> _Work to be completed_: The data below is to be retyped exactly, line by line.

========================

/-- An order's accounting of a dispatch result: exhausted, it is suspended with nothing delivered; otherwise the delivered
joules are taken off the remaining quota, and a completed run ends the order, or repeats it, by its repeat part (R103,
R104, R106). The repeat condition: ALWAYS holds in every case; the other two hold when the group has an ONLINE rotor and
its group SoC, over those rotors whatever their roles, is above or below the threshold (R105). -/
def Obligations.OrderAccounting : Prop :=
  (∀ (o : Order) (units : Nat) (holds : RepeatCondition → Nat → Bool) (plant : Nat),
    let joules := (units + o.residue) / 10000
    let residue := (units + o.residue) % 10000
    o.account units true holds plant = { o with status := .suspended .exhausted } ∧
    (joules < o.remaining →
      o.account units false holds plant =
        { o with remaining := o.remaining - joules, residue := residue, delivered := o.delivered + joules }) ∧
    (o.remaining ≤ joules →
      (∀ r, o.repeats = some r → r.count ≠ 0 →
        (holds r.condition r.x = true →
          o.account units false holds plant =
            { o with
              remaining := o.quota * 1000, residue := 0, delivered := o.delivered + o.remaining
              repeats := some { r with count := r.count - 1 } }) ∧
        (holds r.condition r.x = false →
          o.account units false holds plant =
            { o with
              remaining := 0, residue := residue, delivered := o.delivered + o.remaining
              repeats := some { r with count := r.count - 1 }, status := .done .condition, ended := some plant })) ∧
      ((∀ r, o.repeats = some r → r.count = 0) →
        o.account units false holds plant =
          { o with
            remaining := 0, residue := residue, delivered := o.delivered + o.remaining
            status := .done .quota, ended := some plant }))) ∧
  ∀ (t : State) (g : Fin 4) (x : Nat),
    let online := allSlots.filter fun i => (t.rotor i).state == .online && (t.rotor i).group == g
    let soc := 1000 * (online.map fun i => (t.rotor i).eCap * (t.rotor i).soc / 1000).sum /
      (online.map fun i => (t.rotor i).eCap).sum
    conditionHolds (t.groupOnline g) .always x = true ∧
      (conditionHolds (t.groupOnline g) .above x = true ↔ online ≠ [] ∧ x < soc) ∧
      (conditionHolds (t.groupOnline g) .below x = true ↔ online ≠ [] ∧ soc < x)

/-! ## The bank stop input (chapters 03, 06, 07; R201) -/

/-- STOP_ASSERTION: a qualified new low level halts the bank from every other mode, ending an open event with cause STOP;
trips every moving rotor with cause STOP and no other, with no admission or hand-over after it; and cancels every order
that has not ended, whose ids join the ORDER CHANGE set and make its notice pending (R37, R51, R52, R108, R111, R114,
R139, R140, R144). STOP_RELEASE: a qualified new high level makes the mode IDLE and adds HALT CHANGE; rotors and orders
are not restored, and the region memory is kept (R53). A level held less than 100 ticks, or the level already taken, is
no arrival (R201). -/
def Obligations.StopInputHaltsAndReleases : Prop :=
  (∀ (dt steady : Nat) (s : State), s.supply = .up →
    let now := s.tickCount + BitVec.ofNat 64 dt
    (steady < 100 ∨ s.evt.stopLevel = .asserted → exec (.stopAssertion dt steady) s = .next { s with tickCount := now }) ∧
    (100 ≤ steady → s.evt.stopLevel = .released → ModeInv s →
      ∃ t, exec (.stopAssertion dt steady) s = .next t ∧ t.tickCount = now ∧
        (t.fmu = s.fmu ∧ t.rbi = s.rbi ∧ t.supply = s.supply) ∧
        (t.evt.mode = .halted ∧ t.evt.stopLevel = .asserted ∧ t.evt.memory = s.evt.memory) ∧
        (s.evt.mode ≠ .event → t.evt = { s.evt with mode := .halted, stopLevel := .asserted } ∧ t.dse = s.dse ∧
          t.lif.pendingNotices.event = s.lif.pendingNotices.event) ∧
        (∀ closed r, s.evt.mode = .event → s.evt.history = closed ++ [r] →
          EventOver s t closed r .stop (s.plantTimeAt now) .halted) ∧
        t.lif.pendingNotices.halt = (s.lif.pendingNotices.halt || s.lif.mask.halt) ∧
        (∀ i, movingState (s.rotor i).state = true →
          t.rotor i = trippedRecord (s.rotor i) .stop (s.rotor i).latched ∧ offRoad t i) ∧
        (∀ i, i ∈ t.rsq.changed ↔
          i ∈ s.rsq.changed ∨ (s.lif.mask.rotor = true ∧ movingState (s.rotor i).state = true)) ∧
        (t.lif.pendingNotices.rotor = true ↔
          s.lif.pendingNotices.rotor = true ∨
            (s.lif.mask.rotor = true ∧ ∃ i, movingState (s.rotor i).state = true)) ∧
        t.lif = { s.lif with pendingNotices := { s.lif.pendingNotices with
          event := t.lif.pendingNotices.event, rotor := t.lif.pendingNotices.rotor
          order := t.lif.pendingNotices.order, halt := t.lif.pendingNotices.halt } } ∧
        t.stu = { s.stu with flags := { s.stu.flags with rotorTrip := t.stu.flags.rotorTrip } } ∧
        (∀ i, movingState (s.rotor i).state = false → t.rotor i = s.rotor i ∧ t.rsq.timer i = s.rsq.timer i) ∧
        (RoadInv s → t.rsq.spinUpQueue = [] ∧ t.rsq.syncQueue = [] ∧ t.rsq.syncUnit = none) ∧
        (t.stu.flags.rotorTrip = true ↔
          s.stu.flags.rotorTrip = true ∨ ∃ i, movingState (s.rotor i).state = true) ∧
        (t.orl.orders = s.orl.orders.map fun o =>
          if o.status = .waiting ∨ o.status = .active ∨ o.status = .suspended .event ∨
              o.status = .suspended .exhausted then
            { o with status := .cancelled .stop, ended := some (s.plantTimeAt now) }
          else o) ∧
        (OrderInv s → OrdersNoted s t))) ∧
  ∀ (dt steady : Nat) (s : State), s.supply = .up →
    let now := s.tickCount + BitVec.ofNat 64 dt
    (steady < 100 ∨ s.evt.stopLevel = .released → exec (.stopRelease dt steady) s = .next { s with tickCount := now }) ∧
    (100 ≤ steady → s.evt.stopLevel = .asserted →
      exec (.stopRelease dt steady) s =
        .next { s with
          tickCount := now
          evt := { s.evt with stopLevel := .released, mode := .idle }
          lif := { s.lif with pendingNotices :=
            { s.lif.pendingNotices with halt := s.lif.pendingNotices.halt || s.lif.mask.halt } } })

========================

> _Problem solution_:
/-- An order's accounting of a dispatch result: exhausted, it is suspended with nothing delivered; otherwise the delivered
joules are taken off the remaining quota, and a completed run ends the order, or repeats it, by its repeat part (R103,
R104, R106). The repeat condition: ALWAYS holds in every case; the other two hold when the group has an ONLINE rotor and
its group SoC, over those rotors whatever their roles, is above or below the threshold (R105). -/
def Obligations.OrderAccounting : Prop :=
  (∀ (o : Order) (units : Nat) (holds : RepeatCondition → Nat → Bool) (plant : Nat),
    let joules := (units + o.residue) / 10000
    let residue := (units + o.residue) % 10000
    o.account units true holds plant = { o with status := .suspended .exhausted } ∧
    (joules < o.remaining →
      o.account units false holds plant =
        { o with remaining := o.remaining - joules, residue := residue, delivered := o.delivered + joules }) ∧
    (o.remaining ≤ joules →
      (∀ r, o.repeats = some r → r.count ≠ 0 →
        (holds r.condition r.x = true →
          o.account units false holds plant =
            { o with
              remaining := o.quota * 1000, residue := 0, delivered := o.delivered + o.remaining
              repeats := some { r with count := r.count - 1 } }) ∧
        (holds r.condition r.x = false →
          o.account units false holds plant =
            { o with
              remaining := 0, residue := residue, delivered := o.delivered + o.remaining
              repeats := some { r with count := r.count - 1 }, status := .done .condition, ended := some plant })) ∧
      ((∀ r, o.repeats = some r → r.count = 0) →
        o.account units false holds plant =
          { o with
            remaining := 0, residue := residue, delivered := o.delivered + o.remaining
            status := .done .quota, ended := some plant }))) ∧
  ∀ (t : State) (g : Fin 4) (x : Nat),
    let online := allSlots.filter fun i => (t.rotor i).state == .online && (t.rotor i).group == g
    let soc := 1000 * (online.map fun i => (t.rotor i).eCap * (t.rotor i).soc / 1000).sum /
      (online.map fun i => (t.rotor i).eCap).sum
    conditionHolds (t.groupOnline g) .always x = true ∧
      (conditionHolds (t.groupOnline g) .above x = true ↔ online ≠ [] ∧ x < soc) ∧
      (conditionHolds (t.groupOnline g) .below x = true ↔ online ≠ [] ∧ soc < x)

/-! ## The bank stop input (chapters 03, 06, 07; R201) -/

/-- STOP_ASSERTION: a qualified new low level halts the bank from every other mode, ending an open event with cause STOP;
trips every moving rotor with cause STOP and no other, with no admission or hand-over after it; and cancels every order
that has not ended, whose ids join the ORDER CHANGE set and make its notice pending (R37, R51, R52, R108, R111, R114,
R139, R140, R144). STOP_RELEASE: a qualified new high level makes the mode IDLE and adds HALT CHANGE; rotors and orders
are not restored, and the region memory is kept (R53). A level held less than 100 ticks, or the level already taken, is
no arrival (R201). -/
def Obligations.StopInputHaltsAndReleases : Prop :=
  (∀ (dt steady : Nat) (s : State), s.supply = .up →
    let now := s.tickCount + BitVec.ofNat 64 dt
    (steady < 100 ∨ s.evt.stopLevel = .asserted → exec (.stopAssertion dt steady) s = .next { s with tickCount := now }) ∧
    (100 ≤ steady → s.evt.stopLevel = .released → ModeInv s →
      ∃ t, exec (.stopAssertion dt steady) s = .next t ∧ t.tickCount = now ∧
        (t.fmu = s.fmu ∧ t.rbi = s.rbi ∧ t.supply = s.supply) ∧
        (t.evt.mode = .halted ∧ t.evt.stopLevel = .asserted ∧ t.evt.memory = s.evt.memory) ∧
        (s.evt.mode ≠ .event → t.evt = { s.evt with mode := .halted, stopLevel := .asserted } ∧ t.dse = s.dse ∧
          t.lif.pendingNotices.event = s.lif.pendingNotices.event) ∧
        (∀ closed r, s.evt.mode = .event → s.evt.history = closed ++ [r] →
          EventOver s t closed r .stop (s.plantTimeAt now) .halted) ∧
        t.lif.pendingNotices.halt = (s.lif.pendingNotices.halt || s.lif.mask.halt) ∧
        (∀ i, movingState (s.rotor i).state = true →
          t.rotor i = trippedRecord (s.rotor i) .stop (s.rotor i).latched ∧ offRoad t i) ∧
        (∀ i, i ∈ t.rsq.changed ↔
          i ∈ s.rsq.changed ∨ (s.lif.mask.rotor = true ∧ movingState (s.rotor i).state = true)) ∧
        (t.lif.pendingNotices.rotor = true ↔
          s.lif.pendingNotices.rotor = true ∨
            (s.lif.mask.rotor = true ∧ ∃ i, movingState (s.rotor i).state = true)) ∧
        t.lif = { s.lif with pendingNotices := { s.lif.pendingNotices with
          event := t.lif.pendingNotices.event, rotor := t.lif.pendingNotices.rotor
          order := t.lif.pendingNotices.order, halt := t.lif.pendingNotices.halt } } ∧
        t.stu = { s.stu with flags := { s.stu.flags with rotorTrip := t.stu.flags.rotorTrip } } ∧
        (∀ i, movingState (s.rotor i).state = false → t.rotor i = s.rotor i ∧ t.rsq.timer i = s.rsq.timer i) ∧
        (RoadInv s → t.rsq.spinUpQueue = [] ∧ t.rsq.syncQueue = [] ∧ t.rsq.syncUnit = none) ∧
        (t.stu.flags.rotorTrip = true ↔
          s.stu.flags.rotorTrip = true ∨ ∃ i, movingState (s.rotor i).state = true) ∧
        (t.orl.orders = s.orl.orders.map fun o =>
          if o.status = .waiting ∨ o.status = .active ∨ o.status = .suspended .event ∨
              o.status = .suspended .exhausted then
            { o with status := .cancelled .stop, ended := some (s.plantTimeAt now) }
          else o) ∧
        (OrderInv s → OrdersNoted s t))) ∧
  ∀ (dt steady : Nat) (s : State), s.supply = .up →
    let now := s.tickCount + BitVec.ofNat 64 dt
    (steady < 100 ∨ s.evt.stopLevel = .released → exec (.stopRelease dt steady) s = .next { s with tickCount := now }) ∧
    (100 ≤ steady → s.evt.stopLevel = .asserted →
      exec (.stopRelease dt steady) s =
        .next { s with
          tickCount := now
          evt := { s.evt with stopLevel := .released, mode := .idle }
          lif := { s.lif with pendingNotices :=
            { s.lif.pendingNotices with halt := s.lif.pendingNotices.halt || s.lif.mask.halt } } })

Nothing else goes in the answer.